1. Load, tidy, and otherwise wrangle the data. Your final dataset should include all originally observed variables and values; have useful variable names; include a weekday vs weekend variable; and encode data with reasonable variable classes. Describe the resulting dataset (e.g. what variables exist, how many observations, etc).

```{r message=FALSE, warning=FALSE}
accel_data_df <- read_csv("accel_data.csv") %>%
  janitor::clean_names() %>%
  pivot_longer(
    activity_1:activity_1440,
    names_to = "act_minute",
    names_prefix = "activity_",
    values_to = "activity_counts"
  ) %>%
  mutate(
    weekday_or_weekend = if_else(day %in% c("Saturday", "Sunday"), "Weekend", "Weekday"),
    day = forcats::fct_relevel(day, c("Monday", "Tuesday", "Wednesday", 
                              "Thursday", "Friday", "Saturday", "Sunday"))
  ) 
```
**Description of the dataset**: The instacart dataset contains `r nrow(accel_data_df)` observations and `r ncol(accel_data_df)` variables. The varibales are `r names(accel_data_df)`.

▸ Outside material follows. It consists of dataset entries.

-- ==== Sys2Proof/Machine/Inputs.lean ====
section
/-! DEFINITION. The contact input unit: sampling and debouncing (R108), the hand-off of a change (R110), and
the unit's part of an apply (R109). -/

namespace Sys2Proof.Machine

open Sys2Proof

/-- The raw level agrees with the debounced state: an input is active at logic 0 (R107, R108). -/
def agrees (r : InputRec) (raw : Bool) : Bool := r.active == !raw

/-- One sample of a pin (R108): a disagreeing level grows the run count, which waits at the debounce count
for its DEBOUNCED_STATE_CHANGE. -/
def sampleInput (samples : Nat) (raw : Bool) (r : InputRec) : InputRec :=
  if agrees r raw then { r with raw := raw, run := 0 }
  else { r with raw := raw, run := if r.run < samples then r.run + 1 else r.run }

/-- The run count has reached the debounce samples (R108). -/
def changeDue (samples : Nat) (r : InputRec) : Bool := decide (0 < r.run ∧ samples ≤ r.run)

/-- The debounced state changes: an activation counts (R108). -/
def changeInput (r : InputRec) : InputRec :=
  if r.active then { r with active := false, run := 0 }
  else { r with active := true, run := 0, activations := satInc r.activations }

/-- The debounced state of an input changes and the change is handed on by its function (R108, R110). -/
def changeDebounced (i : InputId) (s : State) : State :=
  let s1 := modInput i changeInput s
  if (inputRec s i).active then handRelease (inputCfg s i) s1 else handActivation (inputCfg s i) i s1

/-- An input's INPUTS record differs between two images (R109); with no active image the old one is the default
image (log 46). -/
def inputChanged (old new : Image) (i : InputId) : Bool := look old.inputs i != look new.inputs i

/-- The record of an input that an apply changes: INACTIVE, the activation count and last sample kept
(R109). -/
def restartInput (r : InputRec) : InputRec := { r with active := false, run := 0 }

/-- The CIU takes a configuration apply (R109): a changed input restarts. What the release of an ACTIVE one does at
the neighbour of its old function is to end a condition of the gap clock, which `applyGaps` follows once every
channel and input has restarted (R110, R116). -/
def applyInputs (old : Image) (s : State) : State :=
  forEach (allInputs.filter (inputChanged old (cfg s))) (fun i s => modInput i restartInput s) s

end Sys2Proof.Machine
end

2. Traditional analyses of accelerometer data focus on the total activity over the day. Using your tidied dataset, aggregate accross minutes to create a total activity variable for each day, and create a table showing these totals. Are any trends apparent?

```{r}
minute_activity_df <-
accel_data_df %>%
  group_by(week, day) %>%
  summarise(total_counts = sum(activity_counts)) %>%
  pivot_wider(names_from = week, values_from = total_counts, names_prefix = "week_")

knitr::kable(minute_activity_df, digits = 2)
```
There is no apparent trend here. It seems that the patient took some rest on the saturday of week4 and week5.

3. Accelerometer data allows the inspection activity over the course of the day. Make a single-panel plot that shows the 24-hour activity time courses for each day and use color to indicate day of the week. Describe in words any patterns or conclusions you can make based on this graph.

```{r fig.height=6, fig.width=10}
hour_activity_df <-
accel_data_df %>% 
  mutate(act_hour = floor((as.numeric(act_minute)-1)/60)) %>%
  group_by(day, act_hour) %>%
  summarise(hour_sum = sum(activity_counts))

hour_activity_df %>% 
  ggplot(aes(x = act_hour, y = hour_sum)) +
  geom_line(aes(group = day, color = day)) +
  viridis::scale_fill_viridis(discrete = TRUE) +
  ggtitle("24-hr activity sum for each day") +
  theme_bw()
```
The patient has 2 peak activity periods at a day, one is around 11, 12 o'clock at noon, another is around 8 o'clock at night. The patient's activity sharply went down after going to sleep and stayed at a very low level until waking up in the morning.